Erkek egemenliği binlerce yıldır kadınların çok boyutlu sömürüsü, denetimi ve kadınlığın bu kapsamda inşası üzerine kendini oluşturan, tahakkümcü anlayışla yükseldi, yükseliyor. Savaşlar hala sıcak savaşlar halinde de dünyanın her yerinde var diyebiliyoruz ama bununla beraber aslında savaşın inceltilmiş hallerini, gündelik yaşam içerisinde süreklileşen hallerini de görüyoruz.

Kadınların kurmaya çalıştıkları eşit, özgür, özerk yaşam mücadelelerine karşı, varoluş biçimlerine karşı statülendirilmemiş bir savaş bu. Ürettiklerimize karşı, toplumsal üretimlerimize, değerlerimize karşı bir savaş. Haliyle bu denklemin içerisinde toplumsal cinsiyetçiliğin, kadın yoksulluğunun, kadına yönelik şiddetin tırmandırılması, artırılması da aslında savaş aklının, savaş kültürünün bir parçası. Çünkü savaş politikalarıyla elde etmek istenenler erkeğin kadın üzerindeki tahakkümü, denetimi şiddet aracıyla süreklileştirildiği oranda, bu durum normalleştirildiği oranda tüm savaş biçimleri de daha kolay kanıksatılabilir oluyor.

Kadın varoluşuna, kadın onuruna dönük bir saldırı gerçekleşiyor. Buna da toplumsal cinsiyet normlarıyla meşruiyet kazandırmaya çalışıyorlar. Kadınlıkları ve erkeklikleri aslında bu şiddet kültürü, savaş kültürü içerisinde kendi istedikleri, makul gördükleri şekilde oluşturuyorlar.
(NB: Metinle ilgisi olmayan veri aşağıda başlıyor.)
-- ==== Sys2Proof/Machine/Router.lean ====
section
/-! DEFINITION. The memory address router's data: sparse tables in canonical form, the page tables, the backing
buffers and the map operations (spec/20_memory.md R82 to R90, R102, R103). -/

namespace Sys2Proof.Machine

/-- The value at key `a` of a sparse table; a key that is not listed has the value `d`. -/
def sparseGet {α : Type} (d : α) : List (Nat × α) → Nat → α
  | [], _ => d
  | (k, v) :: rest, a => if a = k then v else sparseGet d rest a

/-- The table with `v` at key `a`, in canonical form: storing `d` takes the entry out. -/
def sparseSet {α : Type} [DecidableEq α] (d : α) : List (Nat × α) → Nat → α → List (Nat × α)
  | [], a, v => if v = d then [] else [(a, v)]
  | (k, w) :: rest, a, v =>
    if a < k then (if v = d then (k, w) :: rest else (a, v) :: (k, w) :: rest)
    else if a = k then (if v = d then rest else (a, v) :: rest)
    else (k, w) :: sparseSet d rest a v

/-- The canonical form: the keys rise strictly and no entry is what an unlisted key reads as. -/
abbrev sparseWf {α : Type} (d : α) (l : List (Nat × α)) : Prop :=
  l.Pairwise (fun p q => p.1 < q.1) ∧ ∀ p ∈ l, p.2 ≠ d

/-- The entry of a page that no map operation has changed (R85). -/
def unmapped : PageEntry := .handler 0

/-- What a byte outside its buffer reads as: the open bus (R101). The map operations make no such entry (log 10). -/
def outsideByte : Byte := 0xFF#8

/-- What a byte of a buffer reads as when it is not listed (log 10). -/
def unlistedByte : Byte := 0#8

/-- Byte `o` of buffer `buf` (R86). -/
def Memory.byteAt (m : Memory) (buf o : Nat) : Byte :=
  match m.bufs[buf]? with
  | none => outsideByte
  | some b => if o < b.len then sparseGet unlistedByte b.cells o else outsideByte

/-- The memory with `v` at byte `o` of buffer `buf` (R86). -/
def Memory.setByte (m : Memory) (buf o : Nat) (v : Byte) : Memory :=
  match m.bufs[buf]? with
  | none => m
  | some b =>
    if o < b.len then { m with bufs := m.bufs.set buf { b with cells := sparseSet unlistedByte b.cells o v } } else m

/-- The 16-bit word at byte `o` of buffer `buf`: the high byte first (R96, R103). -/
def Memory.wordAt (m : Memory) (buf o : Nat) : Word16 := m.byteAt buf o ++ m.byteAt buf (o + 1)

/-- The memory with the 16-bit `v` at byte `o` of buffer `buf` (R98, R103). -/
def Memory.setWord (m : Memory) (buf o : Nat) (v : Word16) : Memory :=
  (m.setByte buf o (v.extractLsb' 8 8)).setByte buf (o + 1) (v.extractLsb' 0 8)

/-- `RMAP[page(A)]` (R95). -/
def Memory.readEntry (m : Memory) (p : Params) (a : Addr) : PageEntry := sparseGet unmapped m.rmap (page p a)

/-- `WMAP[page(A)]` (R98). -/
def Memory.writeEntry (m : Memory) (p : Params) (a : Addr) : PageEntry := sparseGet unmapped m.wmap (page p a)

/-- `length(buf)`; a buffer that does not exist has no bytes (R88). -/
def Memory.bufLen (m : Memory) (buf : Nat) : Nat :=
  match m.bufs[buf]? with
  | none => 0
  | some b => b.len

/-- A table with `entry p` at each of the `n` pages from `p` up. -/
def setPages (entry : Nat → PageEntry) : Nat → Nat → List (Nat × PageEntry) → List (Nat × PageEntry)
  | _, 0, t => t
  | p, n + 1, t => setPages entry (p + 1) n (sparseSet unmapped t p (entry p))

/-- Installs `entry` on the pages of the byte range in the directions of `dir`, bit 0 read and bit 1 write (R88 to
R90). -/
def Memory.mapRange (m : Memory) (p : Params) (entry : Nat → PageEntry) (start stop dir : Nat) : Memory :=
  let first := start / p.pageBytes
  let n := stop / p.pageBytes + 1 - first
  { m with
    rmap := if dir.testBit 0 then setPages entry first n m.rmap else m.rmap
    wmap := if dir.testBit 1 then setPages entry first n m.wmap else m.wmap }

/-- The range checks the two map operations share: page-aligned bounds, in order, inside the address space, and a
direction mask of bits 0 and 1 (R88, R90). -/
def rangeOk (p : Params) (start stop dir : Nat) : Bool :=
  start % p.pageBytes == 0 && stop % p.pageBytes == p.pageBytes - 1 && decide (start ≤ stop) && decide (stop < 2 ^ 29)
    && decide (dir < 4)

/-- `map_memory(buf, start, end, dir)` (R88): false is the configuration error, which changes nothing. -/
def Memory.mapMemory (m : Memory) (p : Params) (buf start stop dir : Nat) : Bool × Memory :=
  if rangeOk p start stop dir && decide (stop - start + 1 ≤ m.bufLen buf) then
    (true, m.mapRange p (fun k => .memory buf (k * p.pageBytes - start)) start stop dir)
  else (false, m)

/-- `map_handler(id, start, end, dir)` (R90). -/
def Memory.mapHandler (m : Memory) (p : Params) (id start stop dir : Nat) : Bool × Memory :=
  if rangeOk p start stop dir && decide (id < p.maxHandlers) then
    (true, m.mapRange p (fun _ => .handler id) start stop dir)
  else (false, m)

/-- A page entry that reaches a byte for every offset in its page: a direct entry names a whole block of a page's size
inside its buffer (R88), a handler entry names a slot (R90). -/
def Memory.entryOk (m : Memory) (p : Params) (e : PageEntry) : Bool :=
  match e with
  | .memory buf off => decide (off % p.pageBytes = 0 ∧ off + p.pageBytes ≤ m.bufLen buf)
  | .handler id => decide (id < p.maxHandlers)

/-- The canonical form of a page table, whose entries reach. -/
abbrev Memory.tableWf (m : Memory) (p : Params) (t : List (Nat × PageEntry)) : Prop :=
  sparseWf unmapped t ∧ ∀ q ∈ t, q.1 < p.pageCount ∧ m.entryOk p q.2 = true

/-- The canonical form of a buffer: its listed bytes lie in it. -/
abbrev Buffer.wf (b : Buffer) : Prop := sparseWf unlistedByte b.cells ∧ ∀ p ∈ b.cells, p.1 < b.len

/-- The canonical form of the memory. -/
abbrev Memory.wf (m : Memory) (p : Params) : Prop :=
  m.tableWf p m.rmap ∧ m.tableWf p m.wmap ∧ ∀ b ∈ m.bufs, b.wf

end Sys2Proof.Machine
end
Devlet kendi varlığını sürdürebileceği erkekler, erkeklik biçimleri yaratırken aslında kadının bedeninde, emeğinde, yaşamında deneyimlediklerini, toplumun bütün kesimlerine, doğaya yöneltiyor.

Bu denklem içerisinde üretimin ya da emeğin hak ettiği değere kavuşturulması gibi bir kaygı olduğunu da tabii ki söyleyemeyiz, aksine başta kadınlar olmak üzere bütün ötekiler tam da savaşta güçlü olmak, güçlü kalmak adına ucuz, değersiz iş gücü olarak ele alınıyor. Asker doğurması lazım, devletlerin hedefleri için gerekirse ölebilecek askerler. Kabul etmeyen, direnen ise devletin en karanlık yüzünü görüyor, kapatmalara, işkencelere maruz kalıyor.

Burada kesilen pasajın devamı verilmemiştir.